### Task instructions
Your answer should be the lines below from the one holding "[2, 1] := by decide" through the one holding "twoWords] [] [(2, 1), (3, 3)])", copied exactly and with nothing else.

Source material below:

-- ==== Sys2Proof/Tests/Slice0.lean ====
section
/-! SUPPORT. Tests on fixed values. Each expected value is the spec's own (95_test_vectors.md, named V-... or S..., or
the worked examples in the rules), or worked out by hand from the rule named. The second half shows, for every statement
with hypotheses, a concrete state and operands that meet them together. -/

namespace Sys2Proof.Tests

open Sys2Proof.Machine

/-! ## Helpers: small states, and the state after one instruction or one step -/

def stateOf : Host.Outcome State Fault Refusal → State → State
  | .next t, _ => t
  | _, s => s

/-- The state after instruction `i`. -/
def ran (i : Instr) (s : State) : State := stateOf (exec i s) s

/-- The state after one step. -/
def stepped (s : State) : State := stateOf (step s) s

/-- Registers set one after the other. -/
def setRegs (s : State) : List (RegIndex × Word) → State
  | [] => s
  | (r, v) :: rest => setRegs (s.writeReg r v) rest

/-- The reset state with these registers. -/
def regs (l : List (RegIndex × Word)) : State := setRegs State.reset l

/-- Segment 0 with ten words of 0, then the given slots, this free pool, these registers; storage is granted twice and
the input is the byte 65, then the end of the stream. -/
def table (slots : List Slot) (free : List Nat) (l : List (RegIndex × Word)) : State :=
  setRegs { State.reset with
    mem := { slots := .mapped (Segment.zeros 10) :: slots, free := free }
    host := { inputScript := [.byte 65, .eos], inputDraws := 0, allocScript := [true, true], allocDraws := 0 } } l

/-- Seven words, word 3 of them 0x12345678 (V-SLD-1). -/
def seven : Segment := (Segment.zeros 7).setWord 3 0x12345678#32

/-- V-LDP-3's segment. -/
def twoWords : Segment := Segment.ofWords [0xA0000001#32, 0x70000000#32]

/-! ## WellFormed: an ill-formed term for its one check -/

theorem test_wf_refuses_26_bit_immediate : (Instr.lv 0 (2 ^ 25)).wf = false := by decide
theorem test_wf_accepts_largest_immediate : (Instr.lv 7 0x1FFFFFF).wf = true := by decide

/-! ## Decoding: words written out bit by bit from R58, R59, R61 -/

theorem test_decode_cmov : decode 0b00000000000000000000000001010011#32 = .instr (.cmov 1 2 3) := by decide
theorem test_decode_sload : decode 0b00010000000000000000000001010011#32 = .instr (.sload 1 2 3) := by decide
theorem test_decode_sstore : decode 0b00100000000000000000000010101100#32 = .instr (.sstore 2 5 4) := by decide
theorem test_decode_add : decode 0b00110000000000000000000011001010#32 = .instr (.add 3 1 2) := by decide
theorem test_decode_mul : decode 0b01000000000000000000000001010011#32 = .instr (.mul 1 2 3) := by decide
theorem test_decode_div : decode 0b01010000000000000000000001010011#32 = .instr (.div 1 2 3) := by decide
theorem test_decode_nand : decode 0b01100000000000000000000110000000#32 = .instr (.nand 6 0 0) := by decide
theorem test_decode_halt : decode 0b01110000000000000000000000000000#32 = .instr .halt := by decide
theorem test_decode_activate : decode 0b10000000000000000000000000010001#32 = .instr (.activate 2 1) := by decide
theorem test_decode_inactivate : decode 0b10010000000000000000000000000010#32 = .instr (.inactivate 2) := by decide
theorem test_decode_out : decode 0b10100000000000000000000000000011#32 = .instr (.out 3) := by decide
theorem test_decode_in : decode 0b10110000000000000000000000000100#32 = .instr (.inp 4) := by decide
theorem test_decode_loadp : decode 0b11000000000000000000000000010011#32 = .instr (.loadp 2 3) := by decide
theorem test_decode_lv : decode 0b11010010000000000000000001000010#32 = .instr (.lv 1 66) := by decide
/-- V-DEC-7, V-DEC-8. -/
theorem test_decode_invalid : decode 0xE0000000#32 = .invalid 14 ∧ decode 0xFFFFFFFF#32 = .invalid 15 := by decide
/-- V-DEC-2, V-DEC-3: ignored bits. -/
theorem test_decode_ignored_bits :
    decode 0x0FFFFE53#32 = .instr (.cmov 1 2 3) ∧ decode 0x7FFFFFFF#32 = .instr .halt := by decide
/-- R67. -/
theorem test_encode_examples :
    encode (.add 3 1 2) = 0x300000CA#32 ∧ encode (.loadp 0 5) = 0xC0000005#32 ∧ encode (.lv 7 0x1FFFFFF) = 0xDFFFFFFF#32 := by
  decide
theorem test_decodeTableWord : decodeTableWord 32 0xD2000042 = some (.lv 1 66) ∧ decodeTableWord 32 0xE0000000 = none := by
  decide
/-- R66. -/
theorem test_assembly_add : assembly (.add 3 1 2) = "ADD r3, r1, r2" := by decide

/-! ## One instruction each -/

/-- V-CMOV-3: the condition is the old r1. -/
theorem test_cmov_condition_is_destination : (ran (.cmov 1 2 1) (regs [(1, 5), (2, 9)])).readReg 1 = 9 := by decide
/-- V-CMOV-2. -/
theorem test_cmov_not_taken : (ran (.cmov 1 2 3) (regs [(1, 5), (2, 9)])).readReg 1 = 5 := by decide
/-- V-SLD-1. -/
theorem test_sload : (ran (.sload 1 2 3) (table [.mapped seven] [] [(2, 1), (3, 3)])).readReg 1 = 0x12345678 := by decide
/-- V-SLD-6: the handle is tested first. -/
theorem test_sload_handle_first :
    (ran (.sload 1 2 3) (table [.mapped seven] [] [(2, 9), (3, 0xFFFFFFFF)])).run = .faulted .segmentOutOfRange := by decide
/-- V-SST-1. -/
theorem test_sstore :
    (ran (.sstore 1 2 3) (table [.mapped seven] [] [(1, 1), (2, 6), (3, 0xCAFE)])).wordAt 1 6 = some 0xCAFE#32 := by decide
/-- V-SST-3. -/
theorem test_sstore_at_the_end :
    (ran (.sstore 1 2 3) (table [] [] [(2, 10)])).run = .faulted .wordIndexOutOfRange := by decide
/-- V-ADD-2. -/
theorem test_add_wraps : (ran (.add 3 1 2) (regs [(1, 0xFFFFFFFF), (2, 1), (3, 7)])).readReg 3 = 0 := by decide
/-- V-MUL-3. -/
theorem test_mul_keeps_low_half :
    (ran (.mul 1 2 3) (regs [(2, 0x12345678), (3, 0x9ABCDEF0)])).readReg 1 = 0x242D2080 := by decide
/-- V-DIV-6: unsigned. -/
theorem test_div_unsigned : (ran (.div 1 2 3) (regs [(2, 0x80000000), (3, 2)])).readReg 1 = 0x40000000 := by decide
/-- V-DIV-1, P7: pc and r1 as before the step. -/
theorem test_div_by_zero : ran (.div 1 2 3) (regs [(1, 9), (2, 100)]) =
    { regs [(1, 9), (2, 100)] with run := .faulted .divideByZero } := by decide
/-- V-NAND-1. -/
theorem test_nand : (ran (.nand 1 2 3) (regs [(2, 0xF0F0F0F0), (3, 0xFF00FF00)])).readReg 1 = 0x0FFF0FFF := by decide
/-- V-HLT-1. -/
theorem test_halt : (ran .halt State.reset).run = .halted ∧ (ran .halt State.reset).pc = 1 := by decide
/-- V-ACT-3: the oldest freed handle, a new zero-filled segment. -/
theorem test_activate_reuses :
    (ran (.activate 2 1) (table [.unmapped, .unmapped, .mapped seven] [2, 1] [(1, 5)])).mem =
      { slots := [.mapped (Segment.zeros 10), .unmapped, .mapped (Segment.zeros 5), .mapped seven], free := [1] } := by decide
/-- V-ACT-4: the size is the old r7, the first handle is 1. -/
theorem test_activate_first_handle : (ran (.activate 7 7) (table [] [] [(7, 2)])).readReg 7 = 1 := by decide
/-- V-INA-5. -/
theorem test_inactivate_order :
    (ran (.inactivate 3) (ran (.inactivate 2) (table [.mapped seven, .mapped seven] [] [(2, 2), (3, 1)]))).mem.free =
      [2, 1] := by decide
/-- V-INA-3: double free. -/
theorem test_inactivate_twice :
    (ran (.inactivate 2) (table [.unmapped] [1] [(2, 1)])).run = .faulted .invalidUnmap := by decide
/-- V-OUT-1, S7. -/
theorem test_out_255 : (ran (.out 3) (regs [(3, 255)])).out = [255#8] := by decide
/-- V-OUT-2, S7. -/
theorem test_out_256 : (ran (.out 3) (regs [(3, 256)])).run = .faulted .outputOverflow := by decide
/-- V-IN-1. -/
theorem test_in_byte : (ran (.inp 4) (table [] [] [])).readReg 4 = 65 := by decide
/-- V-IN-2. -/
theorem test_in_end_of_stream : (ran (.inp 4) (ran (.inp 5) (table [] [] []))).readReg 4 = 0xFFFFFFFF := by decide
/-- V-LDP-3. -/
theorem test_loadp_replaces :
    (ran (.loadp 2 3) (table [.mapped twoWords] [] [(2, 1), (3, 1)])).wordAt 0 1 = some 0x70000000#32 := by decide
/-- V-LDP-7, Scenario D: nothing of the replacement persists. -/
theorem test_loadp_beyond_the_new_program :
    ran (.loadp 2 3) (table [.mapped twoWords] [] [(2, 1), (3, 3)]) =
      { table [.mapped twoWords] [] [(2, 1), (3, 3)] with run := .faulted .programCounterOutOfRange } := by decide
/-- V-LV-3: the upper 7 bits are cleared. -/
theorem test_lv_clears_upper_bits : (ran (.lv 0 0) (regs [(0, 0xFFFFFFFF)])).readReg 0 = 0 := by decide
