-- ==== Sys2Proof/Machine/Seal.lean ====
section
/-! DEFINITION. SEAL, the block-cipher encryptor (spec/44_cipher.md). -/

namespace Sys2Proof.Machine

/-- R150, R154: `CIPHER(KEY, ·)`. -/
def sealedBlock (p : Config) (b : Block) : Block := p.cipherKey.cipher p.cipherKey.key b

/-- R150: SEAL at its completion, on configuration `p`. -/
def sealOn (p : Config) (s : State) : State :=
  complete { s with mem := s.mem.writeCells (byteCells (regionBase .blockOut) (sealedBlock p s.blockIn).toList) }

/-- R150: SEAL. It never fails (R155). -/
def execSeal (s : State) : Result := .next (sealOn Config.device s)

end Sys2Proof.Machine
end

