/-! `clearStatus`. -/

@[simp] theorem clearStatus_irqEn (s : State) :
    (clearStatus s).irqEn = s.irqEn := rfl
@[simp] theorem clearStatus_status (s : State) :
    (clearStatus s).status = Status.zero := rfl
@[simp] theorem clearStatus_fgColor (s : State) :
    (clearStatus s).fgColor = s.fgColor := rfl
@[simp] theorem clearStatus_bgColor (s : State) :
    (clearStatus s).bgColor = s.bgColor := rfl
@[simp] theorem clearStatus_decoColor (s : State) :
    (clearStatus s).decoColor = s.decoColor := rfl
@[simp] theorem clearStatus_style (s : State) :
    (clearStatus s).style = s.style := rfl
@[simp] theorem clearStatus_sep (s : State) :
    (clearStatus s).sep = s.sep := rfl
@[simp] theorem clearStatus_opLen (s : State) :
    (clearStatus s).opLen = s.opLen := rfl
@[simp] theorem clearStatus_argLen (s : State) :
    (clearStatus s).argLen = s.argLen := rfl
@[simp] theorem clearStatus_textLen (s : State) :
    (clearStatus s).textLen = s.textLen := rfl
@[simp] theorem clearStatus_pixCols (s : State) :
    (clearStatus s).pixCols = s.pixCols := rfl
@[simp] theorem clearStatus_colorLen (s : State) :
    (clearStatus s).colorLen = s.colorLen := rfl
@[simp] theorem clearStatus_mem (s : State) :
    (clearStatus s).mem = s.mem := rfl
@[simp] theorem clearStatus_phase (s : State) :
    (clearStatus s).phase = s.phase := rfl
@[simp] theorem clearStatus_wait (s : State) :
    (clearStatus s).wait = s.wait := rfl
@[simp] theorem clearStatus_draws (s : State) :
    (clearStatus s).draws = s.draws := rfl
@[simp] theorem clearStatus_host (s : State) :
    (clearStatus s).host = s.host := rfl

/-! `assertReset`. -/

@[simp] theorem assertReset_irqEn (s : State) :
    (assertReset s).irqEn = State.reset.irqEn := rfl
@[simp] theorem assertReset_status (s : State) :
    (assertReset s).status = Status.zero := rfl
@[simp] theorem assertReset_fgColor (s : State) :
    (assertReset s).fgColor = State.reset.fgColor := rfl
@[simp] theorem assertReset_bgColor (s : State) :
    (assertReset s).bgColor = State.reset.bgColor := rfl
@[simp] theorem assertReset_decoColor (s : State) :
    (assertReset s).decoColor = State.reset.decoColor := rfl
@[simp] theorem assertReset_style (s : State) :
    (assertReset s).style = State.reset.style := rfl
@[simp] theorem assertReset_sep (s : State) :
    (assertReset s).sep = State.reset.sep := rfl
@[simp] theorem assertReset_opLen (s : State) :
    (assertReset s).opLen = State.reset.opLen := rfl
@[simp] theorem assertReset_argLen (s : State) :
    (assertReset s).argLen = State.reset.argLen := rfl
@[simp] theorem assertReset_textLen (s : State) :
    (assertReset s).textLen = State.reset.textLen := rfl
@[simp] theorem assertReset_pixCols (s : State) :
    (assertReset s).pixCols = State.reset.pixCols := rfl
@[simp] theorem assertReset_colorLen (s : State) :
    (assertReset s).colorLen = State.reset.colorLen := rfl
@[simp] theorem assertReset_mem (s : State) :
    (assertReset s).mem = s.mem := rfl
@[simp] theorem assertReset_phase (s : State) :
    (assertReset s).phase = .init := rfl
@[simp] theorem assertReset_wait (s : State) :
    (assertReset s).wait = Config.latency s.draws := rfl
@[simp] theorem assertReset_draws (s : State) :
    (assertReset s).draws = s.draws + 1 := rfl
@[simp] theorem assertReset_host (s : State) :
    (assertReset s).host = s.host := rfl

End of Source material.

### Written answer
      [2, 1] := by decide
/-- V-INA-3: double free. -/
theorem test_inactivate_twice :
    (ran (.inactivate 2) (table [.unmapped] [1] [(2, 1)])).run = .faulted .invalidUnmap := by decide
/-- V-OUT-1, S7. -/
theorem test_out_255 : (ran (.out 3) (regs [(3, 255)])).out = [255#8] := by decide
/-- V-OUT-2, S7. -/
theorem test_out_256 : (ran (.out 3) (regs [(3, 256)])).run = .faulted .outputOverflow := by decide
/-- V-IN-1. -/
theorem test_in_byte : (ran (.inp 4) (table [] [] [])).readReg 4 = 65 := by decide
/-- V-IN-2. -/
theorem test_in_end_of_stream : (ran (.inp 4) (ran (.inp 5) (table [] [] []))).readReg 4 = 0xFFFFFFFF := by decide
/-- V-LDP-3. -/
theorem test_loadp_replaces :
    (ran (.loadp 2 3) (table [.mapped twoWords] [] [(2, 1), (3, 1)])).wordAt 0 1 = some 0x70000000#32 := by decide
/-- V-LDP-7, Scenario D: nothing of the replacement persists. -/
theorem test_loadp_beyond_the_new_program :
    ran (.loadp 2 3) (table [.mapped twoWords] [] [(2, 1), (3, 3)]) =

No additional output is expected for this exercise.